A big change is structural, however. In 2016, a good deal of the old, postwar structure of media remained in place, like evening news broadcasts, along with the cable news apparatus that got layered on during the 1990s and the basic infrastructure of digital news in the 2000s. The 2016 election was the first in which a supermajority of Americans owned smartphones. Phone news push alerts gained prominence in 2015 and 2016, just in time for each turn of that unbelievable thing happening in the country.

Twitter introduced the quote-tweet function in 2015 and shifted toward an algorithmic timeline in the spring of 2016; the combination juiced essentially every Trump tweet into a conflict that sat there like an electromagnet. Mentions of Mr. Trump on Facebook were so prominent and constant, they could barely be compared with those of the other candidates.

Some of the deep challenges that the media business faced then persist (like the steep decline in newspaper circulation that began during the Great Recession), but some, like cord cutting, were more an existential threat rather than the massive, ongoing shift it is now. And streaming and digital options were exploding, seeming poised to replace the old. Mr. Trump knew and understood the old media (the desire for spectacle and participation) and was the perfect vessel for social media (constant debate about him). The result of the old and new at the same time was like a Trump cacophony.

Eight years later, Mr. Trump is often on TV less compared to his presidency, and fewer people are watching; he’s not on social media in the same way, and social media is kind of falling apart, except for TikTok, which is less centralized. Last summer, John Herrman wondered if 2024 would be “a placeless race, in which voters and candidates can and will, despite or maybe because of a glut of fragmented content, ignore the news.”

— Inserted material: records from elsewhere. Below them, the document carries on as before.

/-- The packet fields of a host command; other commands have none. -/
def Instr.ctx? : Instr → Option Ctx
  | .status c => some c
  | .ingestConfig c _ _ => some c
  | .gatewaySet c _ _ _ _ => some c
  | .exportSet c _ _ _ _ => some c
  | .configSave c => some c
  | .bind c _ _ _ _ => some c
  | .unbind c _ => some c
  | .block c _ => some c
  | .unblock c _ => some c
  | .coldRead c _ => some c
  | .coldWrite c _ _ => some c
  | .ledgerConfig c _ _ => some c
  | .strangerDrain c _ _ => some c
  | .relay c _ => some c
  | .hostPend c _ _ => some c
  | .nodeActivate c _ _ _ => some c
  | .nodeDeactivate c _ _ => some c
  | .nodeSet c _ _ _ _ => some c
  | .attach c _ _ => some c
  | .rejectProposal c _ _ => some c
  | .nodeMove c _ _ _ => some c
  | .weirConfig c _ _ => some c
  | .weirEnable c _ => some c
  | .lossClass c _ _ _ _ _ _ _ => some c
  | .nodeClass c _ _ _ => some c
  | .checkBind c _ _ _ => some c
  | .checkUnbind c _ => some c
  | .intervalResults c _ _ _ => some c
  | .affinityTest c _ _ _ => some c
  | .affinityAbort c _ _ => some c
  | .weirReportDrain c _ _ => some c
  | .vaneConfig c _ _ => some c
  | .scriptLoad c _ _ _ => some c
  | .channel c _ => some c
  | .leatConfig c _ _ => some c
  | .scheduleLoad c _ _ => some c
  | .slotRead c _ _ _ => some c
  | .slotAssign c _ _ _ => some c
  | .slotRelease c _ _ => some c
  | .tmOverride c _ _ _ _ => some c
  | .tailraceConfig c _ _ => some c
  | .tariffLoad c _ _ _ => some c
  | .tariffAssign c _ _ => some c
  | .campaignLoad c _ _ _ => some c
  | .campaignTarget c _ _ _ _ => some c
  | .campaignStart c _ _ => some c
  | .campaignActivate c _ => some c
  | .campaignAbort c _ => some c
  | .campaignRelease c _ => some c
  | .campaignReload c _ _ => some c
  | .setpoint c _ _ _ => some c
  | .setpointWithdraw c _ => some c
  | .recordRead c _ _ => some c
  | .taiReportDrain c _ _ => some c
  | .flumeConfig c _ _ => some c
  | .channelConfig c _ _ _ _ => some c
  | .dcBlocker c _ _ _ _ => some c
  | .coefLoad c _ _ => some c
  | .bankSwap c _ => some c
  | .decimReset c => some c
  | .factoryCal c _ _ => some c
  | .userCal c _ _ => some c
  | .meteringPoint c _ _ _ _ _ _ => some c
  | .flumeIntervals c _ _ _ => some c
  | .fantailConfig c _ _ => some c
  | .timeSet c _ _ => some c
  | .timeForce c _ _ _ _ => some c
  | .utcOffset c _ _ => some c
  | .ptpTransmit c _ _ _ _ => some c
  | .stampDrain c _ _ => some c
  | .granaryConfig c _ _ => some c
  | .hmrSet c _ _ => some c
  | .archiveRead c _ _ => some c
  | .mediaStatus c _ => some c
  | .format c _ _ => some c
  | .brakeConfig c _ _ => some c
  | .claimSet c _ _ => some c
  | .checkpoint c => some c
  | .keyLoad c _ _ => some c
  | .deviceKey c _ _ => some c
  | .lifecycle c _ => some c
  | .firewallRule c _ _ _ _ _ => some c
  | .firewallRelease c _ => some c
  | .powerState c _ => some c
  | .wakeConfig c _ _ => some c
  | .reset c _ => some c
  | .logRead c _ _ _ => some c
  | .logView c _ _ => some c
  | .logConfig c _ _ => some c
  | .logRestart c => some c
  | .lastgasp c _ => some c
  | .nop c _ => some c
  | .laneStop c _ => some c
  | .laneRestart c _ _ => some c
  | .selfTest c _ _ _ => some c
  | .faultClear c _ _ => some c
  | .queueFlush c _ => some c
  | .identify _ _ => none
  | .lock _ _ _ => none
  | .data _ _ _ _ => none
  | .done _ _ _ => none
  | .release _ _ => none
  | .disarm _ _ => none
  | .debugChallenge _ _ => none
  | .debugToken _ _ _ _ => none
  | .provisioningSession _ _ _ => none
  | .debugAccess _ _ _ => none
  | .hqTailWrite _ _ _ => none
  | .bqHeadWrite _ _ _ => none
  | .qpEnable _ _ => none
  | .qpDisable _ _ => none
  | .evtPendClear _ _ => none
  | .devAccessErrClear _ => none
  | .secFwViolInfoClear _ => none
  | .fanSnapTake _ => none
  | .secFwReleaseWrite _ => none
  | .devUpdRevertWrite _ => none
  | .devUpdHoldWrite _ => none
  | .devSvcOutLenWrite _ _ => none
  | .devSvcInAckWrite _ => none
  | .paceCtrlWrite _ => none
  | .msixVectorUnmask _ => none
  | .rcRegisterRead _ _ => none
  | .registerWrite _ => none
  | .bar2Write _ => none
  | .darkBlockAccess _ _ _ _ => none
  | .mgmtRead _ _ => none
  | .mgmtWrite _ _ => none
  | .powerOn _ => none
  | .systemReset => none
  | .hostReset => none
  | .d3hotEntry => none
  | .d0Return => none
  | .bootChain _ _ => none
  | .wakeEvent _ => none
  | .wakeAttemptTimeout _ => none
  | .wakeRetryTimer => none
  | .wakeComplete => none
  | .powerEntryStep => none
  | .bkpActiveRise => none
  | .tiltMoving => none
  | .usbDetach => none
  | .clockLoss _ => none
  | .clockRestore _ => none
  | .stageWatchdogTrip _ _ _ => none
  | .paceWindowEnd => none
  | .paceSpeedRefresh _ => none
  | .ingLoadRefresh => none
  | .headraceDatagram _ => none
  | .nackDatagram _ => none
  | .laneDraw => none
  | .sluiceVerdict _ _ _ => none
  | .seenCacheInsert _ => none
  | .quernAuth _ => none
  | .keyUnwrapDone _ _ => none
  | .bolterRules _ => none
  | .ledgerUpdate _ _ => none
  | .rateTokenRefill _ => none
  | .entryRebuild _ => none
  | .rebuildFreeCleanup _ => none
  | .absenceSweep => none
  | .seenCacheWalk => none
  | .gwAckSend => none
  | .batchTimeout => none
  | .counterReserveRecord _ => none
  | .vanePpduReceived _ _ => none
  | .iqSyncLoss _ _ => none
  | .iqLock _ _ => none
  | .ackCutoff _ _ => none
  | .vaneTxEnd _ => none
  | .csmaComplete _ _ _ _ => none
  | .vaneAckWaitExpiry _ => none
  | .beaconDue _ => none
  | .beaconDrop _ => none
  | .relayTime _ => none
  | .relayLateDrop _ => none
  | .spiTransactionDone _ _ => none
  | .upstreamDeadline => none
  | .afeSyncLoss _ _ => none
  | .leatStepStart _ => none
  | .pollSend _ _ => none
  | .responseReceived _ _ => none
  | .responseLost _ _ => none
  | .phaseWrite => none
  | .discAnswerReceived _ _ => none
  | .discoveryEnd _ => none
  | .idleStepEnd _ => none
  | .plcAfeCalibrationDone _ => none
  | .tmRefreshDue _ _ => none
  | .confirmProcess => none
  | .pendFlagWrite _ => none
  | .tdfMacOutcome => none
  | .tariffSweepDone => none
  | .setpointRetry _ _ => none
  | .setpointExpire _ => none
  | .announceElapsed _ => none
  | .fragGapSend _ => none
  | .campaignDeadline _ => none
  | .abortHoldElapsed _ => none
  | .repairResend _ => none
  | .modulatorStuck _ _ => none
  | .channelRestore _ _ => none
  | .msyncRise => none
  | .settlingEnd => none
  | .fadeComplete => none
  | .flumeSecondEnd _ => none
  | .zeroCrossing _ _ => none
  | .flumeIntervalClose _ _ _ => none
  | .weirPartAccumulate => none
  | .intervalEnd => none
  | .lateWindowEnd => none
  | .closeComplete _ _ _ => none
  | .affinityTestEnd _ => none
  | .ptpMessageReceived _ _ _ _ _ => none
  | .delayReqSend _ => none
  | .ptpTransparentForward _ _ _ => none
  | .ppsInEdge _ => none
  | .sourceLost _ => none
  | .switchHoldElapsed => none
  | .ppsOutPulse => none
  | .rtcLoad => none
  | .leapSecondEnd => none
  | .hopperFetch _ _ => none
  | .binReplyWrite _ _ _ => none
  | .binAggTimer _ => none
  | .holdoffExpiry _ => none
  | .queueFlushBoundary _ => none
  | .queueScrubVisit _ _ => none
  | .queueStall _ => none
  | .freezeTimeout _ => none
  | .nandProgramDone _ _ _ _ => none
  | .nandEraseDone _ _ _ => none
  | .nandReadDone _ _ _ _ => none
  | .journalTimer => none
  | .arcFlushTimer => none
  | .patrolRead _ => none
  | .targetNotReady _ _ => none
  | .mountRebuildComplete _ _ _ _ => none
  | .hmrDmaError _ => none
  | .checkpointComplete _ => none
  | .ckptPeriodTimer => none
  | .busIdle => none
  | .claimRoundEnd _ _ => none
  | .claimLineFault _ _ => none
  | .claimWatcherFire _ => none
  | .restoreComplete _ _ => none
  | .proofTimer => none
  | .peerSilent => none
  | .tokenLockoutEnd => none
  | .debugLimitExpiry => none
  | .comparatorSelfCheck _ _ _ => none
  | .tbRateCheck _ => none
  | .tbMonitorStop => none
  | .heartbeatMiss _ _ => none
  | .bankRotation _ _ => none
  | .safeNfaultReadback _ _ => none
  | .safeStateClaimDrop => none
  | .loaderChunkDone _ => none
  | .healthConfirm => none
  | .trialWindowExpiry => none
  | .trialTimerReset => none
  | .stagingLockIdle => none
  | .afeSyncLock _ _ => none
  | .bkpActiveFall => none
  | .tiltRelease => none
  | .safeStateDrillEnd _ => none
  | .ptpFrameEgress _ _ => none
  | .dmaTransferCompletion _ _ _ => none
  | .sramScrub _ => none
  | .rampEnd => none
  | .usbAttach => none
  | .supplyLoss _ => none
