theorem tests_filter_abort_list (c : Ctx) (n : Nat) (l : List AffTest) :
    l.filter (fun t => !aborted c 0 n t) = l.filter (fun t => !(wordsAt c.xin 0 n).contains t.idx) := by
  simp [aborted]

end Abort

/-! ### What each command answers (R374) -/

section Answers
variable {c : Ctx} {s : State}

theorem weirEnable_answers {e : Byte} (h : accepts (.weirEnable c e) s = true) :
    (1 < e.toNat → exec (.weirEnable c e) s = .next (reply c .badParam 0 c.xin.length s)) ∧
    ((e = 1 ∧ s.wei.en = true) ∨ (e = 0 ∧ s.wei.en = false) → exec (.weirEnable c e) s = .next (finish c .ok 0 [] s)) ∧
    (e = 1 → s.wei.en = false → dramFits s.cfg s = false → exec (.weirEnable c e) s = .next (reply c .noSpace 0 c.xin.length s)) ∧
    (e = 1 → s.wei.en = false → dramFits s.cfg s = true → exec (.weirEnable c e) s = .next (finish c .ok 0 [] (weirOn s))) ∧
    (e = 0 → s.wei.en = true → exec (.weirEnable c e) s = .next (finish c .ok 0 [] (weirDisabled s))) := by
  have hfail {st : Status} (hb : weirEnableCmd e.toNat s = .fail st s) :
      exec (.weirEnable c e) s = .next (reply c st 0 c.xin.length s) := congrArg _ (command_of_fail h rfl rfl hb)
  have hok {t : State} (hb : weirEnableCmd e.toNat s = .ok t 0 []) : exec (.weirEnable c e) s = .next (finish c .ok 0 [] t) :=
    congrArg _ (command_of_ok h rfl rfl hb)
  refine ⟨fun hb => hfail (weirEnableCmd_of_bad hb), fun hs => hok (weirEnableCmd_of_same ?_), ?_, ?_, ?_⟩
  · exact hs.imp (fun ⟨he, hn⟩ => ⟨congrArg BitVec.toNat he, hn⟩) fun ⟨he, hn⟩ => ⟨congrArg BitVec.toNat he, hn⟩
  · rintro rfl hn hd; exact hfail (weirEnableCmd_of_no_space hn hd)
  · rintro rfl hn hd; exact hok (weirEnableCmd_on hn hd)
  · rintro rfl hn; exact hok (weirEnableCmd_off hn)

theorem checkBind_refused {i : Idx} {l : Byte} {n : U32} {st : Status} (h : accepts (.checkBind c i l n) s = true)
    (hn : n.toNat < levelCount l.toNat) (hb : checkBindCmd i.toNat l.toNat n.toNat s = .fail st s) :
    exec (.checkBind c i l n) s = .next (reply c st 0 c.xin.length s) :=
  congrArg _ (command_of_fail h rfl (nodeForm_of_lt hn) hb)

theorem checkBind_done {i : Idx} {l : Byte} {n : U32} {t : State} (h : accepts (.checkBind c i l n) s = true)
    (hn : n.toNat < levelCount l.toNat) (hb : checkBindCmd i.toNat l.toNat n.toNat s = .ok t 0 []) :
    exec (.checkBind c i l n) s = .next (finish c .ok 0 [] t) :=
  congrArg _ (command_of_ok h rfl (nodeForm_of_lt hn) hb)

theorem intervalResults_refused {n : U64} {a k : U32} {st : Status} (h : accepts (.intervalResults c n a k) s = true)
    (hx : c.xlen = (if k.toNat = 0 then 12791872 else 48 * k.toNat))
    (hb : intervalResultsCmd n.toNat a.toNat k.toNat s = .fail st s) :
    exec (.intervalResults c n a k) s = .next (reply c st 0 c.xin.length s) :=
  congrArg _ (command_of_fail h rfl (decide_eq_true hx) hb)
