-- ==== Sys2Proof/Machine/Codec.lean ====
section
/-! DEFINITION. The fixed-point codec commands (40_codec): they write no state and run in READY and FAULT. -/

namespace Sys2Proof.Machine

/-- DECODE (40_codec R63). A DATA of another length than width(fmt) is ILLEGAL_COMMAND (30_encoding R50, R56; log
entry 7). -/
def execDecode (fmt : Fmt) (bytes : List Byte) (s : State) : Result :=
  if bytes.length = fmt.width then .next (s.answer .ok (.value (decodeValue fmt bytes)))
  else .next (s.raise .illegalCommand)

/-- ENCODE (40_codec R67). DEN = 0 is ILLEGAL_COMMAND (30_encoding R51, R56; log entry 7). -/
def execEncode (fmt : Fmt) (num : Numerator) (den : Denominator) (s : State) : Result :=
  if den = 0 then .next (s.raise .illegalCommand)
  else
    match encodeNumber fmt num den with
    | none => .next (s.raise .encodingRange)
    | some bs => .next (s.answer .ok (.bytes bs))

end Sys2Proof.Machine
end

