-- ==== Sys2Proof/Machine/Unpack.lean ====
section
/-! DEFINITION. The structured telemetry unpacker (42_unpack): one body per category, its field reads in order from
the cursor, under a configuration; the commands run them with this hardware's. A failed body moves nothing (R87). -/

namespace Sys2Proof.Machine

/-- The body of UNPACK.AIR (42_unpack R96). -/
def airBody (s : State) : ReadOut Payload :=
  (rd s .s1_1 s.cur).bind fun t c =>
  (rd s .u4_0 c).bind fun p c =>
  (rd s .u1_2 c).bind fun h c =>
  (rd s .u4_0 c).bind fun g c =>
  .ok (.record [(.tC, .value t), (.pPa, .value p), (.hPc, .value h), (.gOhm, .value g)]) c

/-- The body of UNPACK.AIRQUALITY: the tier is computed right after the AQI field (42_unpack R97, R91). -/
def airQualityBody (cfg : Config) (s : State) : ReadOut Payload :=
  (rd s .u2_1 s.cur).bind fun aqi c =>
  match tierUnder cfg.aqiOver aqi with
  | none => .raise .aqiTierUndefined
  | some tr =>
    (rd s .u2_1 c).bind fun co2e c =>
    (rd s .u2_2 c).bind fun bvoc c =>
    (rde cfg s .accuracy c).bind fun acc c =>
    .ok (.record [(.aqi, .value aqi), (.aqiTier, .tier tr), (.co2e, .value co2e), (.bVoc, .value bvoc),
      (.accuracy, .variant .accuracy acc)]) c

/-- The body of UNPACK.LIGHT (42_unpack R98). -/
def lightBody (s : State) : ReadOut Payload :=
  (rd s .u2_2 s.cur).bind fun l c =>
  (rd s .u2_0 c).bind fun w c =>
  .ok (.record [(.illuminance, .value l), (.white, .value w)]) c

/-- The body of UNPACK.SOUND (42_unpack R99). -/
def soundBody (cfg : Config) (s : State) : ReadOut Payload :=
  (rd s .u1_1 s.cur).bind fun spl c =>
  (rds s .u1_1 6 c).bind fun bands c =>
  (rd s .u2_2 c).bind fun peak c =>
  (rde cfg s .stability c).bind fun st c =>
  .ok (.record [(.spl, .value spl), (.splBands, .values bands), (.peakAmplitude, .value peak),
    (.stability, .variant .stability st)]) c

/-- The body of UNPACK.PARTICLE: kind NONE fails before any field read (42_unpack R100, R101). -/
def particleBody (cfg : Config) (kind : SensorKind) (s : State) : ReadOut Payload :=
  if kind = .none then .raise .noParticleSensor
  else
    (rd s .u1_2 s.cur).bind fun d c =>
    (rd s .u2_2 c).bind fun conc c =>
    (rde cfg s .validity c).bind fun vl c =>
    .ok (.record [(.dutyCycle, .value d), (.concentration, .value conc), (.unit, unitItem cfg kind),
      (.validity, .variant .validity vl)]) c

/-- UNPACK.AIRQUALITY under a configuration. -/
def unpackAirQualityWith (cfg : Config) (s : State) : Result := frameCommand s (airQualityBody cfg s)

/-- UNPACK.SOUND under a configuration. -/
def unpackSoundWith (cfg : Config) (s : State) : Result := frameCommand s (soundBody cfg s)

/-- UNPACK.PARTICLE under a configuration. -/
def unpackParticleWith (cfg : Config) (kind : SensorKind) (s : State) : Result :=
  frameCommand s (particleBody cfg kind s)

/-- UNPACK.AIR (42_unpack R96). -/
def execUnpackAir (s : State) : Result := frameCommand s (airBody s)

/-- UNPACK.AIRQUALITY (42_unpack R97). -/
def execUnpackAirQuality (s : State) : Result := unpackAirQualityWith hardware s

/-- UNPACK.LIGHT (42_unpack R98). -/
def execUnpackLight (s : State) : Result := frameCommand s (lightBody s)

/-- UNPACK.SOUND (42_unpack R99). -/
def execUnpackSound (s : State) : Result := unpackSoundWith hardware s

/-- UNPACK.PARTICLE (42_unpack R101). -/
def execUnpackParticle (kind : SensorKind) (s : State) : Result := unpackParticleWith hardware kind s

end Sys2Proof.Machine
end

The smallest percentage of households are being reached by paid, live television since 1991, according to research by MoffettNathanson. The old newspapers and new digital outlets continue to scale back or shut down. Last year, during jury selection for the E. Jean Carroll defamation trial, potential jurors offered a wide range of answers for how they kept up with the news. A few people said CNN. One said local CBS AM radio. “Google, anything on the internet,” one man said. “Social media is my news outlet,” one woman said, as The New Yorker reported. “Every now and then I’ll listen to a podcast,” Juror 71 said. “I don’t barely watch the news — I just watch YouTube,” Juror 31 said.